**AIM OF THE EXERCISE**
Starting at the top of the listing below, copy each line exactly, stopping after the line that contains "are as before. -/".
[Opening INFORMATION SUPPLIED section]
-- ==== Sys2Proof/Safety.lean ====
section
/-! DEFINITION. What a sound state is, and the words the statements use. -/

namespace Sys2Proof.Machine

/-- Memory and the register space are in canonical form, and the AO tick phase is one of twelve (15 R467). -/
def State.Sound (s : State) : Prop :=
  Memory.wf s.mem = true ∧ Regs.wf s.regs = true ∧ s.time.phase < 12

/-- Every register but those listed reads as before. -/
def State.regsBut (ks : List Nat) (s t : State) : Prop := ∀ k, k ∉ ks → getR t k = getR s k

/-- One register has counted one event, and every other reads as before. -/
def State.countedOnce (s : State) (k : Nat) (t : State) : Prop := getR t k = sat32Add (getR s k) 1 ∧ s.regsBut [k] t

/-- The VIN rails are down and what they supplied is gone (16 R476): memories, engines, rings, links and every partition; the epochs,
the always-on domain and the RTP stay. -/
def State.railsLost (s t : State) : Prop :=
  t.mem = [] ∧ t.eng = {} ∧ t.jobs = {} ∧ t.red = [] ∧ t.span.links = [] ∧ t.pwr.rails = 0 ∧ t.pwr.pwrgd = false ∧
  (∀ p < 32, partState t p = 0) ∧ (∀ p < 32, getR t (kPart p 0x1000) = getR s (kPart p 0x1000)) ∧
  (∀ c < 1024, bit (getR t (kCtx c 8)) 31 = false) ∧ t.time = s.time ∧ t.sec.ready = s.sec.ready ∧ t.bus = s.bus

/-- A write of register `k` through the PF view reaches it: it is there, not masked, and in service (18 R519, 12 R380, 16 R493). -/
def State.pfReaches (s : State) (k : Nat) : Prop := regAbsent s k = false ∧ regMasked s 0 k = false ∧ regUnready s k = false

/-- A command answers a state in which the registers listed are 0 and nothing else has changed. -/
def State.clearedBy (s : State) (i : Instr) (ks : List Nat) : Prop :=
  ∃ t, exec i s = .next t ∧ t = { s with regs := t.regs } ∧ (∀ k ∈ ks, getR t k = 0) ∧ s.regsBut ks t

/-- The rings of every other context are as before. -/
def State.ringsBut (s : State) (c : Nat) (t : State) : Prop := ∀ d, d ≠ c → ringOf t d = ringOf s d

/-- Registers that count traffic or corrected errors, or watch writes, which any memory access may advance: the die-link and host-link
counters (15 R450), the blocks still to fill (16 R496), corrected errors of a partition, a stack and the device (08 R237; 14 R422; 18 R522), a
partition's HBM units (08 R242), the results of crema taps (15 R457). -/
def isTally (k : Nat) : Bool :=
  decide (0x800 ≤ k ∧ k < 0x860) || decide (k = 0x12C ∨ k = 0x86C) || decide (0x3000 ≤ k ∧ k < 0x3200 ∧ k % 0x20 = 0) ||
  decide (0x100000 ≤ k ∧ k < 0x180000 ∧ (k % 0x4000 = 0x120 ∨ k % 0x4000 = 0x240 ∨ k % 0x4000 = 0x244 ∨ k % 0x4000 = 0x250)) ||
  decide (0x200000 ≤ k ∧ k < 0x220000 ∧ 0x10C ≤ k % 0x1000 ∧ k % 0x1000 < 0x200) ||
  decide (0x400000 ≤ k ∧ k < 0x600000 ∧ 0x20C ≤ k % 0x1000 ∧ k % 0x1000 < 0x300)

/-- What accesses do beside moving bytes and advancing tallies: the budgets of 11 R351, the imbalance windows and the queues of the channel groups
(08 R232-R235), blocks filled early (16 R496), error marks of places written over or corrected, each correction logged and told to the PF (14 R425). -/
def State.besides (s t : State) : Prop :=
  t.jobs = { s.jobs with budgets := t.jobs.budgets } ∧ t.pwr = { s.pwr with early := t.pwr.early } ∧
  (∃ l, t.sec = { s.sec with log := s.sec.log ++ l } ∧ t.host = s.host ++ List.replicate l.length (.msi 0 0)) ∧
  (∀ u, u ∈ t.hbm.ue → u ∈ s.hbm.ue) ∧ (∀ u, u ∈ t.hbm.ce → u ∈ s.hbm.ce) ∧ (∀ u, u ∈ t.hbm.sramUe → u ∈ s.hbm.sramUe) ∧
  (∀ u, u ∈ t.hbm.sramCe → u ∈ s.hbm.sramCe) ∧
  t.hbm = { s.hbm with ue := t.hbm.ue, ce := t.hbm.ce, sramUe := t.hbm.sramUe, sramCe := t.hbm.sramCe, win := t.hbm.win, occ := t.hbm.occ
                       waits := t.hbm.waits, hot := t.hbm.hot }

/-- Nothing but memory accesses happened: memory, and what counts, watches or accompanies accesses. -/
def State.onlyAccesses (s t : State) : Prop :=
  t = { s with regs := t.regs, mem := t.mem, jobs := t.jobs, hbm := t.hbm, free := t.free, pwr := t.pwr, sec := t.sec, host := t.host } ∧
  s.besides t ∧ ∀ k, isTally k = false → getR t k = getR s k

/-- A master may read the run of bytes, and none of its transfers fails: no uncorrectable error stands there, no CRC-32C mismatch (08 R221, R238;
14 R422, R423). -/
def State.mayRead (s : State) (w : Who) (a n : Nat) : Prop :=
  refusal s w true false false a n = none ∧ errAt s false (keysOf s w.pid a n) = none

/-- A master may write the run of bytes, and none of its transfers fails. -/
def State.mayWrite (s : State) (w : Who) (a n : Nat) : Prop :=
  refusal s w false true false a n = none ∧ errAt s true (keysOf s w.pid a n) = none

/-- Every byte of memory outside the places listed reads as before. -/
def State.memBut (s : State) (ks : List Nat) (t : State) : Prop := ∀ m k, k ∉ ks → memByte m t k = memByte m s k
[Closing INFORMATION SUPPLIED section]
**PROBLEM SOLUTION**
-- ==== Sys2Proof/Safety.lean ====
section
/-! DEFINITION. What a sound state is, and the words the statements use. -/

namespace Sys2Proof.Machine

/-- Memory and the register space are in canonical form, and the AO tick phase is one of twelve (15 R467). -/
def State.Sound (s : State) : Prop :=
  Memory.wf s.mem = true ∧ Regs.wf s.regs = true ∧ s.time.phase < 12

/-- Every register but those listed reads as before. -/
def State.regsBut (ks : List Nat) (s t : State) : Prop := ∀ k, k ∉ ks → getR t k = getR s k

/-- One register has counted one event, and every other reads as before. -/
def State.countedOnce (s : State) (k : Nat) (t : State) : Prop := getR t k = sat32Add (getR s k) 1 ∧ s.regsBut [k] t

/-- The VIN rails are down and what they supplied is gone (16 R476): memories, engines, rings, links and every partition; the epochs,
the always-on domain and the RTP stay. -/
def State.railsLost (s t : State) : Prop :=
  t.mem = [] ∧ t.eng = {} ∧ t.jobs = {} ∧ t.red = [] ∧ t.span.links = [] ∧ t.pwr.rails = 0 ∧ t.pwr.pwrgd = false ∧
  (∀ p < 32, partState t p = 0) ∧ (∀ p < 32, getR t (kPart p 0x1000) = getR s (kPart p 0x1000)) ∧
  (∀ c < 1024, bit (getR t (kCtx c 8)) 31 = false) ∧ t.time = s.time ∧ t.sec.ready = s.sec.ready ∧ t.bus = s.bus

/-- A write of register `k` through the PF view reaches it: it is there, not masked, and in service (18 R519, 12 R380, 16 R493). -/
def State.pfReaches (s : State) (k : Nat) : Prop := regAbsent s k = false ∧ regMasked s 0 k = false ∧ regUnready s k = false

/-- A command answers a state in which the registers listed are 0 and nothing else has changed. -/
def State.clearedBy (s : State) (i : Instr) (ks : List Nat) : Prop :=
  ∃ t, exec i s = .next t ∧ t = { s with regs := t.regs } ∧ (∀ k ∈ ks, getR t k = 0) ∧ s.regsBut ks t

/-- The rings of every other context are as before. -/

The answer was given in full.